People who follow vegetarian or vegan diets may be more likely to become deficient, since they rely on harder to absorb non-heme iron sources.
Gastrointestinal disorders that impair iron absorption, such as celiac disease and inflammatory bowel disease, also increase the likelihood of iron deficiency.
Treating iron deficiency
Increasing your intake of foods high in iron can help, particularly in mild deficiency. (More on iron-rich foods to follow.)
But often, diet alone isn’t enough – and iron supplements are needed. This is especially true for iron deficiency anemia.
The most common iron supplements are ones made from ferrous salts (e.g., ferrous sulfate, ferrous gluconate, ferrous fumarate).
Taken in high doses, ferrous salts can cause gastrointestinal upset. Unabsorbed iron can irritate the gut, leading to nausea, constipation and diarrhea.
Other types of iron supplements, such as iron bisglycinate and heme iron polypeptide, are generally better tolerated and tend to cause fewer gastrointestinal side effects.
Sucrosomial iron, a newer iron formulation, has few GI side effects likely because it’s encapsulated in a way that reduces direct contact with the gut lining.
It also appears to be well absorbed and has been shown to raise hemoglobin levels similarly to intravenous iron in people with mild and moderate iron deficiency anemia.
If you are deficient in iron, speak to your doctor about which iron supplement is right for you.
Iron supplements can interact with certain medications; consult your pharmacist for guidance.
Diet strategies to maintain prevent iron deficiency
Preventing iron deficiency involves consuming enough dietary iron and optimizing its absorption.
Women between the ages of 19 and 50 require 18 mg of iron each day; during pregnancy daily iron requirements increase to 27 mg. Adult men and postmenopausal women need 8 mg.
Heme iron, found in animal foods, is easily absorbed by the body. Good sources include lean meat, especially beef, dark poultry meat, clams, oysters, mussels and sardines.
Non-heme iron in plant foods is less readily absorbed than heme iron because it must first be converted to a more absorbable form and is more affected by other foods in a meal.
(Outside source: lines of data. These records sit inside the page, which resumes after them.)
-- ==== Sys2Proof/Laws/State.lean ====
section
/-! SUPPORT. What each update of a part of the state leaves of the other parts, field by field, and what a part reads as
after it was set. -/
namespace Sys2Proof.Machine

/-! ### setSlot -/

@[simp] theorem setSlot_pending (s : State) (i : Nat) (x : Slot) : (setSlot s i x).pending = s.pending := rfl
@[simp] theorem setSlot_fresh (s : State) (i : Nat) (x : Slot) : (setSlot s i x).fresh = s.fresh := rfl
@[simp] theorem setSlot_dev (s : State) (i : Nat) (x : Slot) : (setSlot s i x).dev = s.dev := rfl
@[simp] theorem setSlot_lck (s : State) (i : Nat) (x : Slot) : (setSlot s i x).lck = s.lck := rfl
@[simp] theorem setSlot_units (s : State) (i : Nat) (x : Slot) : (setSlot s i x).units = s.units := rfl
@[simp] theorem setSlot_tens (s : State) (i : Nat) (x : Slot) : (setSlot s i x).tens = s.tens := rfl
@[simp] theorem setSlot_rem (s : State) (i : Nat) (x : Slot) : (setSlot s i x).rem = s.rem := rfl
@[simp] theorem setSlot_mem (s : State) (i : Nat) (x : Slot) : (setSlot s i x).mem = s.mem := rfl
@[simp] theorem setSlot_xlt (s : State) (i : Nat) (x : Slot) : (setSlot s i x).xlt = s.xlt := rfl
@[simp] theorem setSlot_fe (s : State) (i : Nat) (x : Slot) : (setSlot s i x).fe = s.fe := rfl
@[simp] theorem setSlot_ev (s : State) (i : Nat) (x : Slot) : (setSlot s i x).ev = s.ev := rfl
@[simp] theorem setSlot_seq (s : State) (i : Nat) (x : Slot) : (setSlot s i x).seq = s.seq := rfl
@[simp] theorem setSlot_fab (s : State) (i : Nat) (x : Slot) : (setSlot s i x).fab = s.fab := rfl
@[simp] theorem setSlot_res (s : State) (i : Nat) (x : Slot) : (setSlot s i x).res = s.res := rfl
@[simp] theorem setSlot_pwr (s : State) (i : Nat) (x : Slot) : (setSlot s i x).pwr = s.pwr := rfl
@[simp] theorem setSlot_sec (s : State) (i : Nat) (x : Slot) : (setSlot s i x).sec = s.sec := rfl
@[simp] theorem setSlot_wb (s : State) (i : Nat) (x : Slot) : (setSlot s i x).wb = s.wb := rfl
@[simp] theorem setSlot_tap (s : State) (i : Nat) (x : Slot) : (setSlot s i x).tap = s.tap := rfl
@[simp] theorem setSlot_part_ctxs (s : State) (i : Nat) (x : Slot) : (setSlot s i x).part.ctxs = s.part.ctxs := rfl
@[simp] theorem setSlot_part_bars (s : State) (i : Nat) (x : Slot) : (setSlot s i x).part.bars = s.part.bars := rfl
@[simp] theorem setSlot_part_barMsgs (s : State) (i : Nat) (x : Slot) : (setSlot s i x).part.barMsgs = s.part.barMsgs := rfl
@[simp] theorem setSlot_part_prtSel (s : State) (i : Nat) (x : Slot) : (setSlot s i x).part.prtSel = s.part.prtSel := rfl
@[simp] theorem setSlot_part_ctxSel (s : State) (i : Nat) (x : Slot) : (setSlot s i x).part.ctxSel = s.part.ctxSel := rfl
@[simp] theorem setSlot_part_orphan (s : State) (i : Nat) (x : Slot) : (setSlot s i x).part.orphan = s.part.orphan := rfl
@[simp] theorem setSlot_part_moving (s : State) (i : Nat) (x : Slot) : (setSlot s i x).part.moving = s.part.moving := rfl
@[simp] theorem setSlot_part_offers (s : State) (i : Nat) (x : Slot) : (setSlot s i x).part.offers = s.part.offers := rfl
@[simp] theorem setSlot_part_flushes (s : State) (i : Nat) (x : Slot) : (setSlot s i x).part.flushes = s.part.flushes := rfl
@[simp] theorem setSlot_part_ownActs (s : State) (i : Nat) (x : Slot) : (setSlot s i x).part.ownActs = s.part.ownActs := rfl
@[simp] theorem setSlot_part_tells (s : State) (i : Nat) (x : Slot) : (setSlot s i x).part.tells = s.part.tells := rfl
@[simp] theorem setSlot_part_pubs (s : State) (i : Nat) (x : Slot) : (setSlot s i x).part.pubs = s.part.pubs := rfl
@[simp] theorem setSlot_part_heldFab (s : State) (i : Nat) (x : Slot) : (setSlot s i x).part.heldFab = s.part.heldFab := rfl
@[simp] theorem setSlot_part_heldFlush (s : State) (i : Nat) (x : Slot) : (setSlot s i x).part.heldFlush = s.part.heldFlush := rfl
@[simp] theorem setSlot_part_notices (s : State) (i : Nat) (x : Slot) : (setSlot s i x).part.notices = s.part.notices := rfl
@[simp] theorem setSlot_part_failedPeers (s : State) (i : Nat) (x : Slot) : (setSlot s i x).part.failedPeers = s.part.failedPeers := rfl
@[simp] theorem setSlot_part_foundPeers (s : State) (i : Nat) (x : Slot) : (setSlot s i x).part.foundPeers = s.part.foundPeers := rfl
@[simp] theorem setSlot_part_memKeyCtr (s : State) (i : Nat) (x : Slot) : (setSlot s i x).part.memKeyCtr = s.part.memKeyCtr := rfl
@[simp] theorem getSlot_setSlot_same (s : State) (i : Nat) (x : Slot) : getSlot (setSlot s i x) i = x := tabGet_tabSet_same _ _ _ _
theorem getSlot_setSlot (s : State) (i : Nat) (x : Slot) (j : Nat) : getSlot (setSlot s i x) j = if j = i then x else getSlot s j := tabGet_tabSet _ _ _ _ _
@[simp] theorem getCtx_setSlot (s : State) (i : Nat) (x : Slot) (j : Nat) : getCtx (setSlot s i x) j = getCtx s j := rfl
@[simp] theorem getQp_setSlot (s : State) (i : Nat) (x : Slot) (j : Nat) : getQp (setSlot s i x) j = getQp s j := rfl
@[simp] theorem getFe_setSlot (s : State) (i : Nat) (x : Slot) (j : Nat) : getFe (setSlot s i x) j = getFe s j := rfl
@[simp] theorem getEv_setSlot (s : State) (i : Nat) (x : Slot) (j : Nat) : getEv (setSlot s i x) j = getEv s j := rfl
@[simp] theorem getCore_setSlot (s : State) (i : Nat) (x : Slot) (j : Nat) : getCore (setSlot s i x) j = getCore s j := rfl
@[simp] theorem getChan_setSlot (s : State) (i : Nat) (x : Slot) (j : Nat) : getChan (setSlot s i x) j = getChan s j := rfl
@[simp] theorem getPort_setSlot (s : State) (i : Nat) (x : Slot) (j : Nat) : getPort (setSlot s i x) j = getPort s j := rfl
@[simp] theorem getStream_setSlot (s : State) (i : Nat) (x : Slot) (j : Nat) : getStream (setSlot s i x) j = getStream s j := rfl
@[simp] theorem getRun_setSlot (s : State) (i : Nat) (x : Slot) (j : Nat) : getRun (setSlot s i x) j = getRun s j := rfl
@[simp] theorem getProg_setSlot (s : State) (i : Nat) (x : Slot) (j : Nat) : getProg (setSlot s i x) j = getProg s j := rfl
@[simp] theorem getPath_setSlot (s : State) (i : Nat) (x : Slot) (j : Nat) : getPath (setSlot s i x) j = getPath s j := rfl
@[simp] theorem getDie_setSlot (s : State) (i : Nat) (x : Slot) (j : Nat) : getDie (setSlot s i x) j = getDie s j := rfl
Good sources include soybeans, tofu, lentils, chickpeas, black beans, red kidney beans, lima beans, pumpkin seeds, cooked spinach, cooked Swiss chard and quinoa.
Enhancing iron absorption
Vitamin C can enhance non-heme iron absorption by as much as threefold. Add a source to every plant-based meal – sweet bell pepper, broccoli, cauliflower, strawberries, mango, pineapple, orange segments and tomato sauce, for example.
Cooking (vegetables), sprouting (breads, grains, beans, lentils), soaking (nuts) and fermenting (tempeh) release iron from phytates, natural compounds in plants that bind iron.
Drink tea and coffee between, rather than with, meals. Compounds in these beverages, including tannins, can inhibit non-heme iron absorption.
Separate calcium – dairy foods and supplements – from iron-rich meals by at least two hours. Consuming them together can reduce absorption of heme and non-heme iron.
Consider a multivitamin with iron
Menstruating women may benefit from taking a multivitamin supplement that provides 10 to 18 mg of iron.
During pregnancy, people should take a prenatal multivitamin with 27 mg of iron.
Leslie Beck, a Toronto-based private practice dietitian, is director of food and nutrition at Medcan.